Naquela época, início de 2005, as principais redes sociais eram os blogs e Erika tinha uma conta no Blogspot, uma das plataformas de blogs online mais populares. Ela então subiu o filme para a plataforma que, em poucos dias, foi baixado mais de 2 milhões de vezes. Foi assim que a mágica aconteceu, diz, referindo-se ao sucesso comercial do curta. Logo depois, nasceu Erika Lust (Luxúria, em português), um sobrenome que definiria seu destino.

Nos anos seguintes, Erika fundou, com seu sócio Pablo, sua própria produtora especializada em pornografia feminista, dirigiu outros filmes e os comercializou em DVD em lojas especializadas em entretenimento adulto na Europa e América do Norte. Assim como aconteceu com a Netflix, com a disseminação da internet banda larga e a popularização dos dispositivos móveis, o modelo de negócios passou do DVD para o streaming online.

Atualmente, a empresa ErikaLustFilms conta com quatro plataformas — XConfessions, LustCinema, ElseCinema e The Store — e seus catálogos oferecem mais de uma centena de filmes. As três primeiras são acessíveis por meio de uma assinatura que custa entre US$ 70 e US$ 100 (R$ 360 e R$ 525) por ano.

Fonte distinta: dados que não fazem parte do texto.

theorem State.dropSeekRequests_keeps {s0 : State} {s : State} {a : Nat} (hs : Keeps s0 s) : Keeps s0 (State.dropSeekRequests s a) := by
  unfold State.dropSeekRequests
  with_reducible repeat' first | assumption | intro _ | apply State.put_keeps | apply each_keeps

theorem State.seekEnd_keeps {s0 : State} {s : State} {a : Nat} {last : Nat} (hs : Keeps s0 s) : Keeps s0 (State.seekEnd s a last) := by
  unfold State.seekEnd
  with_reducible repeat' first | assumption | intro _ | apply State.noteHold_keeps | apply State.irq_keeps | apply State.put_keeps | apply State.setPrf_keeps | apply State.dropSeekRequests_keeps | (extract_lets +onlyGivenNames x; clear_value x) | split

theorem State.seekCheck_keeps {s0 : State} {s : State} {a : Nat} (hs : Keeps s0 s) : Keeps s0 (State.seekCheck s a) := by
  unfold State.seekCheck
  with_reducible repeat' first | assumption | intro _ | apply State.inc_keeps | apply State.irq_keeps | apply State.seekEnd_keeps | apply State.dilRaise_keeps | (extract_lets +onlyGivenNames x; first | (refine keeps_cut (s := s0) (t := x) ?_ (fun hx => ?_); unfold x; clear x; rotate_left; clear_value x; rotate_right) | clear_value x) | split

theorem State.noteHo_keeps {s0 : State} {s : State} {a : Nat} {j : Nat} {irq : Nat} {f : Fld} (hs : Keeps s0 s) : Keeps s0 (State.noteHo s a j irq f) := by
  unfold State.noteHo
  with_reducible repeat' first | assumption | apply State.put_keeps | apply State.setTil_keeps | apply State.irq_keeps | (extract_lets +onlyGivenNames x; first | (refine keeps_cut (s := s0) (t := x) ?_ (fun hx => ?_); unfold x; clear x; rotate_left; clear_value x; rotate_right) | clear_value x) | split

theorem State.hoDone_keeps {s0 : State} {s : State} {a : Nat} {j : Nat} {m : Nat} (hs : Keeps s0 s) : Keeps s0 (State.hoDone s a j m) := by
  unfold State.hoDone
  with_reducible repeat' first | assumption | apply State.noteHo_keeps | apply State.put_keeps | apply State.setPend_keeps

theorem State.requestMode_keeps {s0 : State} {s : State} {a : Nat} {j : Nat} {m : Nat} {from_ : Nat} {fw : Bool} (hs : Keeps s0 s) : Keeps s0 (State.requestMode s a j m from_ fw) := by
  unfold State.requestMode
  with_reducible repeat' first | assumption | apply State.setPend_keeps | apply State.setLoop_keeps | apply State.put_keeps | (extract_lets +onlyGivenNames x; clear_value x) | split

theorem State.seekFenced_keeps {s0 : State} {s : State} {a : Nat} (hs : Keeps s0 s) : Keeps s0 (State.seekFenced s a) := by
  unfold State.seekFenced
  with_reducible repeat' first | assumption | apply State.setPrf_keeps | apply State.seekEnd_keeps | (extract_lets +onlyGivenNames x; first | (refine keeps_cut (s := s0) (t := x) ?_ (fun hx => ?_); unfold x; clear x; rotate_left; clear_value x; rotate_right) | clear_value x) | split

theorem State.openOut_keeps {s0 : State} {s : State} {a : Nat} {j : Nat} (hs : Keeps s0 s) : Keeps s0 (State.openOut s a j) := by
  unfold State.openOut
  with_reducible repeat' first | assumption | intro _ | apply State.toDac_keeps | apply State.stampLoop_keeps | apply State.setLoop_keeps | dsimp -zeta only | refine keeps_of_fst ?_ (by assumption) | refine keeps_of_snd ?_ (by assumption) | (extract_lets +onlyGivenNames x; first | (refine keeps_cut_fst (s := s0) (x := x) ?_ (fun hx => ?_); unfold x; clear x; rotate_left; clear_value x; rotate_right) | (refine keeps_cut_snd (s := s0) (x := x) ?_ (fun hx => ?_); unfold x; clear x; rotate_left; clear_value x; rotate_right) | clear_value x) | split

theorem State.addRef_keeps {s0 : State} {s : State} {a : Nat} {k : Nat} {w : List Int} {d : List Int} (hs : Keeps s0 s) : Keeps s0 (State.addRef s a k w d) := by
  unfold State.addRef
  with_reducible repeat' first | assumption | intro _ | apply State.put_keeps | apply State.setLoop_keeps | apply foldl_keeps | apply foldl_keeps_fst | apply foldl_keeps_snd | (extract_lets +onlyGivenNames x; clear_value x) | split

theorem execMaOffset_keeps {s0 : State} {a : Fin 8} {s : State} (hs : Keeps s0 s) : KeepsOut s0 (execMaOffset a s) := by
  unfold execMaOffset
  with_reducible repeat' first | assumption | intro _ | apply State.retireOne_keeps | apply State.addRef_keeps | apply Keeps.out | split

theorem State.frameLoop_keeps {s0 : State} {s : State} {a : Nat} {j : Nat} (hs : Keeps s0 s) : Keeps s0 (State.frameLoop s a j) := by
  unfold State.frameLoop
  with_reducible repeat' first | assumption | intro _ | apply State.toDac_keeps | apply State.setLoop_keeps | apply State.put_keeps | apply State.addSat_keeps | apply State.inc_keeps | dsimp -zeta only | refine keeps_of_fst ?_ (by assumption) | refine keeps_of_snd ?_ (by assumption) | (extract_lets +onlyGivenNames x; first | (refine keeps_cut (s := s0) (t := x) ?_ (fun hx => ?_); unfold x; clear x; rotate_left; clear_value x; rotate_right) | (refine keeps_cut_fst (s := s0) (x := x) ?_ (fun hx => ?_); unfold x; clear x; rotate_left; clear_value x; rotate_right) | (refine keeps_cut_snd (s := s0) (x := x) ?_ (fun hx => ?_); unfold x; clear x; rotate_left; clear_value x; rotate_right) | clear_value x) | split

theorem execOutputFrame_keeps {s0 : State} {a : Fin 8} {s : State} (hs : Keeps s0 s) : KeepsOut s0 (execOutputFrame a s) := by
  unfold execOutputFrame
  with_reducible repeat' first | assumption | intro _ | apply State.frameLoop_keeps | apply State.raise_keeps | apply State.irq_keeps | apply State.setTil_keeps | apply each_keeps | apply Keeps.out | (extract_lets +onlyGivenNames x; first | (refine keeps_cut (s := s0) (t := x) ?_ (fun hx => ?_); unfold x; clear x; rotate_left; clear_value x; rotate_right) | clear_value x) | split

theorem execHandover_keeps {s0 : State} {m : Master} {a : Fin 8} {mode : BitVec 2} {mask : BitVec 13} {s : State} (hs : Keeps s0 s) : KeepsOut s0 (execHandover m a mode mask s) := by
  unfold execHandover
  with_reducible repeat' first | assumption | intro _ | apply State.regCmd_keeps | apply eachLoop_keeps | apply State.requestMode_keeps | apply Keeps.out | split

theorem State.fwTook_keeps {s0 : State} {s : State} {a : Nat} {j : Nat} (hs : Keeps s0 s) : Keeps s0 (State.fwTook s a j) := by
  unfold State.fwTook
  with_reducible repeat' first | assumption | apply State.seekEnd_keeps | split

theorem State.hoRefused_keeps {s0 : State} {s : State} {a : Nat} {j : Nat} (hs : Keeps s0 s) : Keeps s0 (State.hoRefused s a j) := by
  unfold State.hoRefused
  with_reducible repeat' first | assumption | apply State.raise_keeps | apply State.noteHo_keeps | apply State.put_keeps | apply State.setPend_keeps

theorem State.sampleHand_keeps {s0 : State} {s : State} {a : Nat} {j : Nat} {m' : Nat} {corr : Nat} (hs : Keeps s0 s) : Keeps s0 (State.sampleHand s a j m' corr) := by
  unfold State.sampleHand
  with_reducible repeat' first | assumption | intro _ | apply State.fwTook_keeps | apply State.stampLoop_keeps | apply State.hoRefused_keeps | apply State.finishLoop_keeps | apply State.hoDone_keeps | apply State.missLoop_keeps | apply State.sampleClosed_keeps | apply State.fitErr_keeps | dsimp -zeta only | refine keeps_of_fst ?_ (by assumption) | refine keeps_of_snd ?_ (by assumption) | (extract_lets +onlyGivenNames x; first | (refine keeps_cut_fst (s := s0) (x := x) ?_ (fun hx => ?_); unfold x; clear x; rotate_left; clear_value x; rotate_right) | (refine keeps_cut_snd (s := s0) (x := x) ?_ (fun hx => ?_); unfold x; clear x; rotate_left; clear_value x; rotate_right) | (have hf : ∀ y, x y = x y := fun _ => rfl; clear hf; unfold x; clear x) | clear_value x) | split

theorem State.sampleOpen_keeps {s0 : State} {s : State} {a : Nat} {j : Nat} {corr : Nat} (hs : Keeps s0 s) : Keeps s0 (State.sampleOpen s a j corr) := by
  unfold State.sampleOpen
  with_reducible repeat' first | assumption | intro _ | apply State.openOut_keeps | apply State.fwTook_keeps | apply State.setPend_keeps | apply State.put_keeps | apply State.fitErr_keeps | apply State.raise_keeps | apply State.finishLoop_keeps | dsimp -zeta only | refine keeps_of_fst ?_ (by assumption) | refine keeps_of_snd ?_ (by assumption) | (extract_lets +onlyGivenNames x; first | (refine keeps_cut (s := s0) (t := x) ?_ (fun hx => ?_); unfold x; clear x; rotate_left; clear_value x; rotate_right) | (refine keeps_cut_fst (s := s0) (x := x) ?_ (fun hx => ?_); unfold x; clear x; rotate_left; clear_value x; rotate_right) | (refine keeps_cut_snd (s := s0) (x := x) ?_ (fun hx => ?_); unfold x; clear x; rotate_left; clear_value x; rotate_right) | clear_value x) | split

theorem execMaRef_keeps {s0 : State} {m : Master} {a : Fin 8} {j : Fin 13} {v : BitVec 16} {s : State} (hs : Keeps s0 s) : KeepsOut s0 (execMaRef m a j v s) := by
  unfold execMaRef
  with_reducible repeat' first | assumption | intro _ | apply State.regCmd_keeps | apply State.addRef_keeps | apply Keeps.out | split

theorem execOverrunLimit_keeps {s0 : State} {a : Fin 8} {s : State} (hs : Keeps s0 s) : KeepsOut s0 (execOverrunLimit a s) := by
  unfold execOverrunLimit
  with_reducible repeat' first | assumption | apply State.raise_keeps | apply State.setTil_keeps | apply Keeps.out | (extract_lets +onlyGivenNames x; clear_value x) | split

theorem execCloseSet_keeps {s0 : State} {m : Master} {a : Fin 8} {mask : BitVec 13} {s : State} (hs : Keeps s0 s) : KeepsOut s0 (execCloseSet m a mask s) := by
  unfold execCloseSet
  with_reducible repeat' first | assumption | intro _ | apply State.regCmd_keeps | apply eachLoop_keeps | apply State.setPend_keeps | apply State.setLoop_keeps | apply Keeps.out | (extract_lets +onlyGivenNames x; clear_value x)

theorem execTillerCompute_keeps {s0 : State} {a : Fin 8} {j : Fin 13} {corrected : BitVec 6} {s : State} (hs : Keeps s0 s) : KeepsOut s0 (execTillerCompute a j corrected s) := by
  unfold execTillerCompute
  with_reducible repeat' first | assumption | intro _ | apply State.raise_keeps | apply State.stampLoop_keeps | apply State.put_keeps | apply State.seekCheck_keeps | apply State.openOut_keeps | apply State.fwTook_keeps | apply State.setPend_keeps | apply State.sampleClosed_keeps | apply State.sampleHand_keeps | apply State.sampleOpen_keeps | apply Keeps.out | (extract_lets +onlyGivenNames x; first | (refine keeps_cut (s := s0) (t := x) ?_ (fun hx => ?_); unfold x; clear x; rotate_left; clear_value x; rotate_right) | clear_value x) | split

theorem State.speedLost_keeps {s0 : State} {s : State} (hs : Keeps s0 s) : Keeps s0 (State.speedLost s) := by
  unfold State.speedLost
  with_reducible repeat' first | assumption | intro _ | apply State.trackerIdle_keeps | apply State.put_keeps | split

theorem State.spnGo_keeps {s0 : State} {s : State} {st : Nat} (hs : Keeps s0 s) : Keeps s0 (State.spnGo s st) := by
  unfold State.spnGo
  with_reducible repeat' first | assumption | intro _ | apply State.irq_keeps | apply State.put_keeps | apply State.speedLost_keeps | (extract_lets +onlyGivenNames x; first | (refine keeps_cut (s := s0) (t := x) ?_ (fun hx => ?_); unfold x; clear x; rotate_left; clear_value x; rotate_right) | clear_value x) | split | (refine keeps_mk ?_ rfl ?_; rotate_left; (intro hk; cases hk; constructor <;> first | assumption | exact tabPut_sorted (by assumption) | exact filter_sorted (by assumption) | exact tabSorted_nil | exact foldl_tabPut_sorted (by assumption)))

theorem State.startAlign_keeps {s0 : State} {s : State} (hs : Keeps s0 s) : Keeps s0 (State.startAlign s) := by
  unfold State.startAlign
  with_reducible repeat' first | assumption | intro _ | apply State.put_keeps | apply State.spnGo_keeps | (extract_lets +onlyGivenNames x; first | (refine keeps_cut (s := s0) (t := x) ?_ (fun hx => ?_); unfold x; clear x; rotate_left; clear_value x; rotate_right) | clear_value x) | (refine keeps_mk ?_ rfl ?_; rotate_left; (intro hk; cases hk; constructor <;> first | assumption | exact tabPut_sorted (by assumption) | exact filter_sorted (by assumption) | exact tabSorted_nil | exact foldl_tabPut_sorted (by assumption)))

theorem State.spnOutcome_keeps {s0 : State} {s : State} {o : Nat} (hs : Keeps s0 s) : Keeps s0 (State.spnOutcome s o) := by
  unfold State.spnOutcome
  with_reducible repeat' first | assumption | apply State.irq_keeps | apply State.put_keeps

theorem State.rpmNow_keeps {s0 : State} {s : State} (hs : Keeps s0 s) : Keeps s0 (State.rpmNow s).1 := by
  unfold State.rpmNow
  with_reducible repeat' first | assumption | apply State.roundFree_keeps | apply State.drew_keeps | dsimp -zeta only | refine keeps_of_fst ?_ (by assumption) | refine keeps_of_snd ?_ (by assumption) | (extract_lets +onlyGivenNames x; first | (refine keeps_cut_fst (s := s0) (x := x) ?_ (fun hx => ?_); unfold x; clear x; rotate_left; clear_value x; rotate_right) | (refine keeps_cut_snd (s := s0) (x := x) ?_ (fun hx => ?_); unfold x; clear x; rotate_left; clear_value x; rotate_right) | clear_value x) | split

theorem State.logBrake_keeps {s0 : State} {s : State} {cause : Nat} (hs : Keeps s0 s) : Keeps s0 (State.logBrake s cause) := by
  unfold State.logBrake
  with_reducible repeat' first | assumption | apply State.rpmNow_keeps | apply State.put_keeps | dsimp -zeta only | refine keeps_of_fst ?_ (by assumption) | refine keeps_of_snd ?_ (by assumption) | (extract_lets +onlyGivenNames x; first | (refine keeps_cut_fst (s := s0) (x := x) ?_ (fun hx => ?_); unfold x; clear x; rotate_left; clear_value x; rotate_right) | (refine keeps_cut_snd (s := s0) (x := x) ?_ (fun hx => ?_); unfold x; clear x; rotate_left; clear_value x; rotate_right) | clear_value x)

theorem State.preBrake_keeps {s0 : State} {s : State} {outcome : Nat} (hs : Keeps s0 s) : Keeps s0 (State.preBrake s outcome) := by
  unfold State.preBrake
  with_reducible repeat' first | assumption | apply State.spnOutcome_keeps | apply State.spnGo_keeps | apply State.logBrake_keeps | apply Keeps.out

theorem execSenseEnd_keeps {s0 : State} {amp : BitVec 16} {crossings : BitVec 8} {fwd : Bool} {per : Word} {next : Word} {step : Fin 6} {s : State} (hs : Keeps s0 s) : KeepsOut s0 (execSenseEnd amp crossings fwd per next step s) := by
  unfold execSenseEnd
  with_reducible repeat' first | assumption | intro _ | apply State.roundFree_keeps | apply State.put_keeps | apply State.startAlign_keeps | apply State.spnOutcome_keeps | apply State.preBrake_keeps | apply State.spnGo_keeps | dsimp -zeta only | refine keeps_of_fst ?_ (by assumption) | refine keeps_of_snd ?_ (by assumption) | apply Keeps.out | (extract_lets +onlyGivenNames x; first | (refine keeps_cut (s := s0) (t := x) ?_ (fun hx => ?_); unfold x; clear x; rotate_left; clear_value x; rotate_right) | (refine keeps_cut_fst (s := s0) (x := x) ?_ (fun hx => ?_); unfold x; clear x; rotate_left; clear_value x; rotate_right) | (refine keeps_cut_snd (s := s0) (x := x) ?_ (fun hx => ?_); unfold x; clear x; rotate_left; clear_value x; rotate_right) | clear_value x) | split | (refine keeps_mk ?_ rfl ?_; rotate_left; (intro hk; cases hk; constructor <;> first | assumption | exact tabPut_sorted (by assumption) | exact filter_sorted (by assumption) | exact tabSorted_nil | exact foldl_tabPut_sorted (by assumption)))

theorem State.shortBrake_keeps {s0 : State} {s : State} {cause : Nat} (hs : Keeps s0 s) : Keeps s0 (State.shortBrake s cause) := by
  unfold State.shortBrake
  with_reducible repeat' first | assumption | apply State.spnGo_keeps | apply State.logBrake_keeps
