theorem execRfmRequest_keeps {s0 : State} {c : Fin 12} {s : State} (hs : Keeps s0 s) : KeepsOut s0 (execRfmRequest c s) := by
  unfold execRfmRequest
  with_reducible repeat' first | assumption | apply State.inc_keeps | apply Keeps.out | split

theorem execArbiterGrant_keeps {s0 : State} {r : Fin 28} {e : WordErr} {s : State} (hs : Keeps s0 s) : KeepsOut s0 (execArbiterGrant r e s) := by
  unfold execArbiterGrant
  with_reducible repeat' first | assumption | intro _ | apply State.setBufq_keeps | apply State.inc_keeps | apply State.putMax_keeps | apply State.applyErr_keeps | apply State.bufWrite_keeps | apply State.respond_keeps | apply State.bufRead_keeps | dsimp -zeta only | refine keeps_of_fst ?_ (by assumption) | refine keeps_of_snd ?_ (by assumption) | apply Keeps.out | (extract_lets +onlyGivenNames x; first | (refine keeps_cut (s := s0) (t := x) ?_ (fun hx => ?_); unfold x; clear x; rotate_left; clear_value x; rotate_right) | (refine keeps_cut_fst (s := s0) (x := x) ?_ (fun hx => ?_); unfold x; clear x; rotate_left; clear_value x; rotate_right) | (refine keeps_cut_snd (s := s0) (x := x) ?_ (fun hx => ?_); unfold x; clear x; rotate_left; clear_value x; rotate_right) | clear_value x) | split | (refine keeps_mk ?_ rfl ?_; rotate_left; (intro hk; cases hk; constructor <;> first | assumption | exact tabPut_sorted (by assumption) | exact filter_sorted (by assumption) | exact tabSorted_nil | exact foldl_tabPut_sorted (by assumption)))

theorem execSrReq_keeps {s0 : State} {m : Master} {on_ : Bool} {s : State} (hs : Keeps s0 s) : KeepsOut s0 (execSrReq m on_ s) := by
  unfold execSrReq
  with_reducible repeat' first | assumption | intro _ | apply State.regCmd_keeps | apply State.putB_keeps | apply Keeps.out

theorem State.dramOff_keeps {s0 : State} {s : State} (hs : Keeps s0 s) : Keeps s0 (State.dramOff s) := by
  unfold State.dramOff
  with_reducible repeat' first | assumption | intro _ | apply State.put_keeps | apply State.discardDram_keeps | apply State.setDramState_keeps | apply each_keeps | (extract_lets +onlyGivenNames x; first | (refine keeps_cut (s := s0) (t := x) ?_ (fun hx => ?_); unfold x; clear x; rotate_left; clear_value x; rotate_right) | clear_value x) | (refine keeps_mk ?_ rfl ?_; rotate_left; (intro hk; cases hk; constructor <;> first | assumption | exact tabPut_sorted (by assumption) | exact filter_sorted (by assumption) | exact tabSorted_nil | exact foldl_tabPut_sorted (by assumption)))

theorem State.srtResult_keeps {s0 : State} {s : State} {m : Master} {res : Nat} {idx : Nat} (hs : Keeps s0 s) : Keeps s0 (State.srtResult s m res idx) := by
  unfold State.srtResult
  with_reducible repeat' first | assumption | apply State.inc_keeps | apply State.setMreg_keeps

theorem State.srtHit_keeps {s0 : State} {s : State} {m : Master} {i : Nat} {k : Nat} (hs : Keeps s0 s) : Keeps s0 (State.srtHit s m i k) := by
  unfold State.srtHit
  with_reducible repeat' first | assumption | intro _ | apply State.setMreg_keeps | apply State.srtResult_keeps | apply each_keeps | (extract_lets +onlyGivenNames x; first | (refine keeps_cut (s := s0) (t := x) ?_ (fun hx => ?_); unfold x; clear x; rotate_left; clear_value x; rotate_right) | clear_value x) | split

theorem execCheckDone_keeps {s0 : State} {s : State} (hs : Keeps s0 s) : KeepsOut s0 (execCheckDone s) := by
  unfold execCheckDone
  with_reducible repeat' first | assumption | intro _ | apply State.irq_keeps | apply State.setReg_keeps | apply Keeps.out | (extract_lets +onlyGivenNames x; first | (refine keeps_cut (s := s0) (t := x) ?_ (fun hx => ?_); unfold x; clear x; rotate_left; clear_value x; rotate_right) | clear_value x) | split | (refine keeps_mk ?_ rfl ?_; rotate_left; (intro hk; cases hk; constructor <;> first | assumption | exact tabPut_sorted (by assumption) | exact filter_sorted (by assumption) | exact tabSorted_nil | exact foldl_tabPut_sorted (by assumption)))

theorem execBufferRequest_keeps {s0 : State} {m : Master} {write : Bool} {addr : BitVec 48} {len : BitVec 7} {data : List Byte} {s : State} (hs : Keeps s0 s) : KeepsOut s0 (execBufferRequest m write addr len data s) := by
  unfold execBufferRequest
  with_reducible repeat' first | assumption | intro _ | apply State.respond_keeps | apply State.raiseRefusal_keeps | apply State.setBufq_keeps | apply Keeps.out | (extract_lets +onlyGivenNames x; clear_value x) | split

theorem execDramPhyFault_keeps {s0 : State} {c : Fin 12} {s : State} (hs : Keeps s0 s) : KeepsOut s0 (execDramPhyFault c s) := by
  unfold execDramPhyFault
  with_reducible repeat' first | assumption | apply State.raise_keeps | apply Keeps.out | split

theorem execDramEn_keeps {s0 : State} {m : Master} {en : Bool} {s : State} (hs : Keeps s0 s) : KeepsOut s0 (execDramEn m en s) := by
  unfold execDramEn
  with_reducible repeat' first | assumption | intro _ | apply State.regCmd_keeps | apply State.setDramState_keeps | apply State.put_keeps | apply State.raise_keeps | apply State.dramOff_keeps | apply Keeps.out | split

theorem State.srtBegin_keeps {s0 : State} {s : State} {m : Master} {hi : Nat} (hs : Keeps s0 s) : Keeps s0 (State.srtBegin s m hi) := by
  unfold State.srtBegin
  with_reducible repeat' first | assumption | intro _ | apply State.setMreg_keeps | apply State.srtNext_keeps | (extract_lets +onlyGivenNames x; first | (refine keeps_cut (s := s0) (t := x) ?_ (fun hx => ?_); unfold x; clear x; rotate_left; clear_value x; rotate_right) | clear_value x) | split | (refine keeps_mk ?_ rfl ?_; rotate_left; (intro hk; cases hk; constructor <;> first | assumption | exact tabPut_sorted (by assumption) | exact filter_sorted (by assumption) | exact tabSorted_nil | exact foldl_tabPut_sorted (by assumption)))

theorem execSrtLookup_keeps {s0 : State} {m : Master} {hi : BitVec 16} {s : State} (hs : Keeps s0 s) : KeepsOut s0 (execSrtLookup m hi s) := by
  unfold execSrtLookup
  with_reducible repeat' first | assumption | intro _ | apply State.regCmd_keeps | apply State.srtBegin_keeps | apply Keeps.out | split

theorem execTrainingDone_keeps {s0 : State} {fails : BitVec 12} {eyes : List (BitVec 24)} {s : State} (hs : Keeps s0 s) : KeepsOut s0 (execTrainingDone fails eyes s) := by
  unfold execTrainingDone
  with_reducible repeat' first | assumption | intro _ | apply State.setReg_keeps | apply State.put_keeps | apply State.raise_keeps | apply State.irq_keeps | apply State.setDramState_keeps | apply each_keeps | apply Keeps.out | (extract_lets +onlyGivenNames x; first | (refine keeps_cut (s := s0) (t := x) ?_ (fun hx => ?_); unfold x; clear x; rotate_left; clear_value x; rotate_right) | clear_value x) | split

theorem State.srtNoIndex_keeps {s0 : State} {s : State} {m : Master} {res : Nat} (hs : Keeps s0 s) : Keeps s0 (State.srtNoIndex s m res) := by
  unfold State.srtNoIndex
  with_reducible repeat' first | assumption | apply State.srtResult_keeps | apply State.drew_keeps

theorem execSrtLookupEnd_keeps {s0 : State} {s : State} (hs : Keeps s0 s) : KeepsOut s0 (execSrtLookupEnd s) := by
  unfold execSrtLookupEnd
  with_reducible repeat' first | assumption | intro _ | apply State.srtNoIndex_keeps | apply State.raise_keeps | apply State.srtResult_keeps | apply State.srtHit_keeps | apply State.srtNext_keeps | apply Keeps.out | (extract_lets +onlyGivenNames x; first | (refine keeps_cut (s := s0) (t := x) ?_ (fun hx => ?_); unfold x; clear x; rotate_left; clear_value x; rotate_right) | clear_value x) | split | (refine keeps_mk ?_ rfl ?_; rotate_left; (intro hk; cases hk; constructor <;> first | assumption | exact tabPut_sorted (by assumption) | exact filter_sorted (by assumption) | exact tabSorted_nil | exact foldl_tabPut_sorted (by assumption)))

theorem execSelfRefreshEntered_keeps {s0 : State} {s : State} (hs : Keeps s0 s) : KeepsOut s0 (execSelfRefreshEntered s) := by
  unfold execSelfRefreshEntered
  with_reducible repeat' first | assumption | intro _ | apply State.irq_keeps | apply State.setDramState_keeps | apply State.put_keeps | apply each_keeps | apply Keeps.out | split

theorem execShiftDone_keeps {s0 : State} {s : State} (hs : Keeps s0 s) : KeepsOut s0 (execShiftDone s) := by
  unfold execShiftDone
  with_reducible repeat' first | assumption | intro _ | apply State.put_keeps | apply State.storeBytes_keeps | apply State.noteSrt_keeps | apply Keeps.out | (extract_lets +onlyGivenNames x; first | (refine keeps_cut (s := s0) (t := x) ?_ (fun hx => ?_); unfold x; clear x; rotate_left; clear_value x; rotate_right) | clear_value x) | split | (refine keeps_mk ?_ rfl ?_; rotate_left; (intro hk; cases hk; constructor <;> first | assumption | exact tabPut_sorted (by assumption) | exact filter_sorted (by assumption) | exact tabSorted_nil | exact foldl_tabPut_sorted (by assumption)))

theorem execMr4Poll_keeps {s0 : State} {c : Fin 12} {code : BitVec 3} {hot : Bool} {s : State} (hs : Keeps s0 s) : KeepsOut s0 (execMr4Poll c code hot s) := by
  unfold execMr4Poll
  with_reducible repeat' first | assumption | apply State.put_keeps | apply State.raise_keeps | apply State.irq_keeps | apply Keeps.out | (extract_lets +onlyGivenNames x; first | (refine keeps_cut (s := s0) (t := x) ?_ (fun hx => ?_); unfold x; clear x; rotate_left; clear_value x; rotate_right) | clear_value x) | split

end Sys2Proof.Machine
end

Na quarta, é possível pagar por cada filme individualmente.

Nos últimos 15 anos, a empresa vem crescendo paulatinamente e hoje conta com dezenas de milhares de usuários e assinantes, distribuídos principalmente entre Alemanha, Estados Unidos, França e Canadá, mas com presença também no Brasil e na Argentina.

Neste ano, a receita ficará em torno de US$ 7 milhões (R$ 37 milhões. As dezenas de atrizes, atores e diretores que trabalharam com Erika Lust destacam sua coragem como pioneira de novo gênero, seu profissionalismo e empatia no set de filmagens, e o respeito pelas condições de trabalho e financeiras que muitos definem como satisfatórias.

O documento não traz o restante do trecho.